A special interim dividend of 0.114p per share was paid on 21 April 2006. The
directors have today, 28 September 2006, declared a further interim dividend of
0.049p per share, making total interim payments of 0.163p per share (2005:
0.132p). This second interim dividend will be payable on 27 October 2006 to
shareholders on the register at the close of business on 6 October 2006. The
two interims together will absorb £573,000 (2005: £314,000).
The dividends paid or payable and those proposed are summarised below:
Six months Six months Year ended
Ended Ended 31 December
30 June 30 June 2005
2006 2005
(a) dividends reflected in the
financial statements
Dividends paid per share 0.392p - 0.396p
(b) dividends not reflected in the
financial statements
Final dividend proposed per share - 0.264p 0.278p
Interim dividend proposed per share 0.049p 0.132p -
7. Goodwill
The building products business of Schlegel was acquired on 4 April 2006 for £84
million. These interim results include a provisional assessment of fair value
of the assets and liabilities and consequently of the goodwill.
8. Liabilities
Current liabilities include the £5,000,000 loan and non-current liabilities
include the non-current loan of £30,000,000 described under note 9 below. No
drawings have been made under the revolving loan facility. Net debt stood at
£31,800,000.
9. Funding of the acquisition of Schlegel
The acquisition of Schlegel was financed by:
(i) Raising £53 million by way of a placing and open offer of
378,571,429 ordinary shares in Lupus at an issue price of 14p per share. The
shares were issued through a subsidiary in such manner that the entire premium
on the issue became available as a credit to distributable reserves.
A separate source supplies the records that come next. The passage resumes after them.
-- ==== Sys2Proof/Machine/Shed.lean ====
section
/-! DEFINITION. The Shed Controller: shed evaluation, shed action, victim choice, curtail stop and rotation
(R124 to R141). -/

namespace Sys2Proof.Machine

/-- The permit of a slot when it is RUNNING at its unit's top commanded-on stage and its unit is of a class
other than 0 (R128). -/
def State.victimPermit (s : State) (i : SlotNo) : Option Permit :=
  match s.slots[i].permit with
  | some p =>
    if p.state = .running && decide (p.stage + 1 = s.level p.unit) && decide (s.cls p.unit ≠ 0) then some p else none
  | none => none

/-- The eligible victims among the permits with a property, in ascending slot order (R128). -/
def State.victims (s : State) (f : Permit → Bool) : List SlotNo :=
  allSlots.filter fun i => (s.victimPermit i).any f

/-- The keys of the victim order but the last, as they stand at the action: class, min-run met, rotation due,
counter (R129). A larger value of each is taken first. -/
def State.victimKeys (s : State) (i : SlotNo) : List Nat :=
  match s.slots[i].permit with
  | some p => [s.cls p.unit, p.minRunMet.toNat, p.rotationDue.toNat, s.slots[i].counter]
  | none => []

/-- Whether keys come strictly later than others: at the first key that differs, the larger goes first. -/
def keysAfter : List Nat → List Nat → Bool
  | a :: as, b :: bs => if a = b then keysAfter as bs else decide (a < b)
  | _, _ => false

/-- The first victim in victim order of a list in ascending slot order: on equal keys the lower slot stands
(R129). -/
def State.firstVictim (s : State) : List SlotNo → Option SlotNo
  | [] => none
  | i :: rest =>
    match s.firstVictim rest with
    | none => some i
    | some j => if keysAfter (s.victimKeys i) (s.victimKeys j) then some j else some i

/-- Stops a victim with a reason: the shed gate closes at the moment the stop is decided, the entry into a stop
applies to the permit, and a fall of the commanded level is handed on with the desire step (R62, R130, R136,
R141). -/
def State.stopVictim (r : StopReason) (i : SlotNo) (s : State) : State :=
  match s.slots[i].permit with
  | some p =>
    let before := s.level p.unit
    { s with shedGate := .counting (s.site.shedSpacing + 1) }
      |>.enterStop p.unit r (fun k => decide (k = p.stage)) |>.settleLevel p.unit before
  | none => s

/-- Whether a permit is a rotation candidate for an entry with candidate rating ΔP, beyond being RUNNING at its
unit's top with a class other than 0 (R140). -/
def State.rotationCandidate (s : State) (e : QueueEntry) (rating : Nat) (p : Permit) : Bool :=
  p.rotationDue && decide (p.unit ≠ e.unit) && decide (s.cls e.unit ≤ s.cls p.unit)
    && decide (rating ≤ p.rating)

/-- The candidate that a rotation stops: for the first entry, in queue order, with reason DEMAND or BUDGET and at
least one candidate, its first candidate in victim order (R140). -/
def State.rotationChoice (s : State) : List QueueEntry → Option SlotNo
  | [] => none
  | e :: rest =>
    if e.reason = .demand || e.reason = .budget then
      match s.rating e.unit (s.level e.unit) with
      | some rating =>
        match s.firstVictim (s.victims (s.rotationCandidate e rating)) with
        | some i => some i
        | none => s.rotationChoice rest
      | none => s.rotationChoice rest
    else s.rotationChoice rest

/-- The eligible curtail victims under a threshold (R128). -/
def State.curtailVictim (s : State) : Option SlotNo :=
  match s.shed.threshold with
  | some c => s.firstVictim (s.victims fun p => decide (c ≤ s.cls p.unit))
  | none => none

/-- A shed action: the first branch that applies, and at most one stop (R126, R132). -/
def State.shedAction (s : State) : State :=
  if s.shed.demand = .overload then
    match s.firstVictim (s.victims fun _ => true) with
    | some i => s.stopVictim .shed i
    | none =>
      if s.shed.exhausted then s
      else State.raise .shedExhausted { s with shed := { s.shed with exhausted := true } }
  else
    match s.curtailVictim with
    | some i => s.stopVictim .curtailed i
    | none =>
      match s.rotationChoice s.queue with
      | some i => s.stopVictim .rotated i
      | none => s

/-- The move of the site demand state by an evaluation's result (R125). -/
def State.moveDemand (s : State) : State :=
  if s.overLimit then
    (if s.shed.demand = .overload then s
     else State.raise .overload { s with shed := { s.shed with demand := .overload, exhausted := false } })
  else { s with shed := { s.shed with demand := .normal } }

/-- Takes a shed action where the shed gate is OPEN (R126). -/
def State.actIfOpen (s : State) : State := if s.shedGate = .opened then s.shedAction else s

/-- A shed evaluation: the shed test moves the site demand state, and the action follows where the shed gate is
OPEN (R124, R125, R126). -/
def State.shedEvaluation (s : State) : State := s.moveDemand.actIfOpen

end Sys2Proof.Machine
end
(ii) A new debt facility provided by Bank of Scotland comprising a term
loan of £35,000,000 (of which £30,000,000 is current and £5,000,000 long-term)
and a multicurrency revolving loan facility of £10,000,000.
Secretary Cavendish Administration Limited
Registered office Crusader House
145-157 St John Street
London EC1V 4RU
The interim report will be sent to shareholders and copies will be made
available to the public at the registered office of the Company and at the
Company's website www.lupuscapital.co.uk.